As described in that paper, Cummings conducted a set of increasingly complex tests, by using three Tesla Model 3s on a highway and a closed track to test road departure and construction zone detection capabilities. The results showed “extreme variability” – in-car and between cars – in “performance of the underlying artificial intelligence and computer vision systems.” She added, “In some cases, the cars seemed to perform the best in the most challenging driving scenarios (navigating a construction zone) but performed worse on seemingly simpler scenarios like detecting a road departure.”

The villain here is not necessarily AI. The bigger issue is the tech industry’s reluctance to discuss safeguards that must be there when autonomy fails.

The case of Ambarella

Ambarella is among many semiconductor companies – along with Nvidia and Qualcomm – doubling down on AI. Its recently unveiled full AV software stack, able to process neural networks for perception, sensor fusion and path planning, is a marked departure from the company’s own, previously launched, perception-only processors.

Ambarella’s integrated approach, and its new family of processors co-developed and tightly integrated with its own AI stacks places the company on a similar footing with Mobileye. Ambarella could potentially compete with Qualcomm and even Nvidia, “depending on the OEM approach and the level of performance being sought,” observed TechInsights’ Riches.

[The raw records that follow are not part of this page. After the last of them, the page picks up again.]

-- ==== Sys2Proof/Machine/Copy.lean ====
section
/-! DEFINITION. The copy engine: transfers, multicast, transaction counts and stamps (14 R402 to R421). -/

namespace Sys2Proof.Machine

open Sys2Proof

/-! ### Where a team's scratchpad stands (14 R418) -/

/-- An allocation as an engine finds it: the engine waits, the team has ended, or bytes can be reached. -/
inductive Home where
  | wait
  | ended
  | live (t : Team)
  deriving DecidableEq, Repr

/-- Where deliveries to a team go: RUNNING and SHADOW into the live allocation; a saved team into its image; DRAINING, SAVING, FILLING and a team
not yet placed wait; an ended team has none. -/
def spadHome (s : State) (key : Nat) : Home :=
  match tabGet s.teams key with
  | none => .ended
  | some t =>
    if t.st == .ended || t.st == .failed then .ended
    else match slotOf s key with
      | some sl => if !t.saved && (sl.st == .running || sl.st == .shadow) then .live t else .wait
      | none => if t.saved then .live t else .wait

/-! ### Parts of a transfer -/

/-- A range cut where pages end: offset and length of each cut; scratchpad is one cut. -/
def cutsOf (sp : Space) (a n : Nat) : List (Nat × Nat) :=
  match sp with
  | .mem => (pageCuts a n).map (fun p => (p.1 - a, p.2))
  | .spad => [(0, n)]

/-- The parts of a row: no part crosses a page of the source or of the destination. -/
def rowCuts (ssp : Space) (src : Nat) (dsp : Space) (dst n : Nat) : List (Nat × Nat) :=
  (cutsOf ssp src n).flatMap (fun p => (cutsOf dsp (dst + p.1) p.2).map (fun d => (p.1 + d.1, d.2)))

/-- Why a transfer stops (14 R414 to R416). -/
inductive Stop where
  | none
  | cause (k : Nat)
  | fault (va level entry : Nat) (write : Bool)
  | wait
  deriving DecidableEq, Repr

/-- A transfer as it goes: the state, bytes delivered, denied bytes (the first address, their number, the lowest class), destination pages that
it has reached, and why it stopped. -/
structure Move where
  st : State
  n : Nat := 0
  den : Option (Nat × Nat × Nat) := none
  pages : List Nat := []
  stop : Stop := .none

/-- Denied bytes of a piece join those of the transfer. -/
def Move.deny (m : Move) (s : State) (q : Queue) (p : Piece) : Move :=
  match deniedClass s q p with
  | none => m
  | some k =>
    let va := p.va + ((List.range p.n).find? (byteDenied s q p)).getD 0
    let n := deniedCount s q p
    { m with den := match m.den with
        | some (a, c, l) => some (a, c + n, Nat.min l k)
        | none => some (va, n, k) }

/-- An open translation of an engine: the piece, or why it stops (14 R414). `retried` is the address walked after its answer, plus 1. Where the
queue is gone there is no ring to write a fault record to, and nobody to answer it: the entry stays invalid (log 84). -/
def copyPiece (s : State) (qn : Nat) (q : Queue) (die : Nat) (write : Bool) (retried va n : Nat) : Except Stop Piece :=
  let a := va % 2 ^ 64
  match translate s q none none die a write with
  | (.invalid l e, _) => .error (if retried = a + 1 || qn == noQueue then .cause 3 else .fault a l e write)
  | (.malformed _ _, _) => .error (.cause 11)
  | (.bad _, _) => .error (.cause 5)
  | (.leaf x, w) => .ok { va := a, pa := x.pa a, n := n, x := x, walked := w }

/-- Read a part in memory: its bytes, the denied as zeros. Bytes of a peer window have no value here: they are free (log 7). -/
def copyRead (m : Move) (qn : Nat) (q : Queue) (die retried va n : Nat) : Move × List Byte :=
  let s := m.st
  match copyPiece s qn q die false retried va n with
  | .error e => ({ m with stop := e }, [])
  | .ok p =>
    if (badAdmitted s q p).isSome then ({ m with stop := .cause 5 }, [])
    else if p.x.region = 1 && !(rawCode s qn q p.va n false).isEmpty then ({ m with stop := .cause 7 }, [])
    else
      let s1 := if p.x.region = 1 then closeRead s qn p.va n else s
      let s2 := notePieces s1 q none die false [p]
      if placeOf s p.pa = some .peer then
        ({ m with st := { s2 with fresh := s.fresh + 1 } }, (List.range n).map (Config.freeByte s.fresh))
      else ((({ m with st := s2 }).deny s1 q p), readPiece s1 q p)

/-- The cause that refuses a write of a part in memory; conditions in the order of their causes. -/
def writeCause (s : State) (qn : Nat) (q : Queue) (p : Piece) : Option Nat :=
  if (deniedClass s q p).isSome then some 4
  else if (badPart s p.pa p.n).isSome then some 5
  else if p.x.region = 1 && !(rawCode s qn q p.va p.n true).isEmpty then some 7
  else if p.readOnly || (p.x.region == 2 && placeOf s p.pa != some .host) then some 8
  else none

Ambarella tries to separate itself from Mobileye, though. Senya Pertsel, senior director of automotive, said Ambarella “provides a flexible platform, not a black box.” It fully supports AI algorithms from OEMs, tier ones and third parties, in addition to its own.

Acknowledging “a high desire for differentiation among the OEMs, Pertsel explained that “not every OEM is willing to tackle every component of the automated driving (AD) stack.”

Baffling about Ambarella, however, is the claim that its hardware can run transformer models in neural networks.

Asked how exactly large language models (LLMs) such as transfer can help automated driving, Pier Paolo Porta, marketing director at VisLabs, part of Ambarella, told us that a transformer can add “global context” to “various fields of view” captured by different cameras crossing multiple planes.

For example, transfomer helps offer a “bird’s eye view,” he said, when an overtaking car encroaches from the rear.

Asked about LLMs, Riches said, “There has been a lot of research in the last year or so in this field, and to my non-expert’s eye, it does look promising, although far from proven.”

He added, “Companies like Ghost Autonomy see LLMs as being suitable for addressing the ‘long-tail’ of driving scenarios and provide human-like reasoning and understanding of rare and unusual events.”

Riches cited an academic paper entitled “Language MPC (Model Predictive Control): Large Language Models as Decision Makers for Autonomous Driving.”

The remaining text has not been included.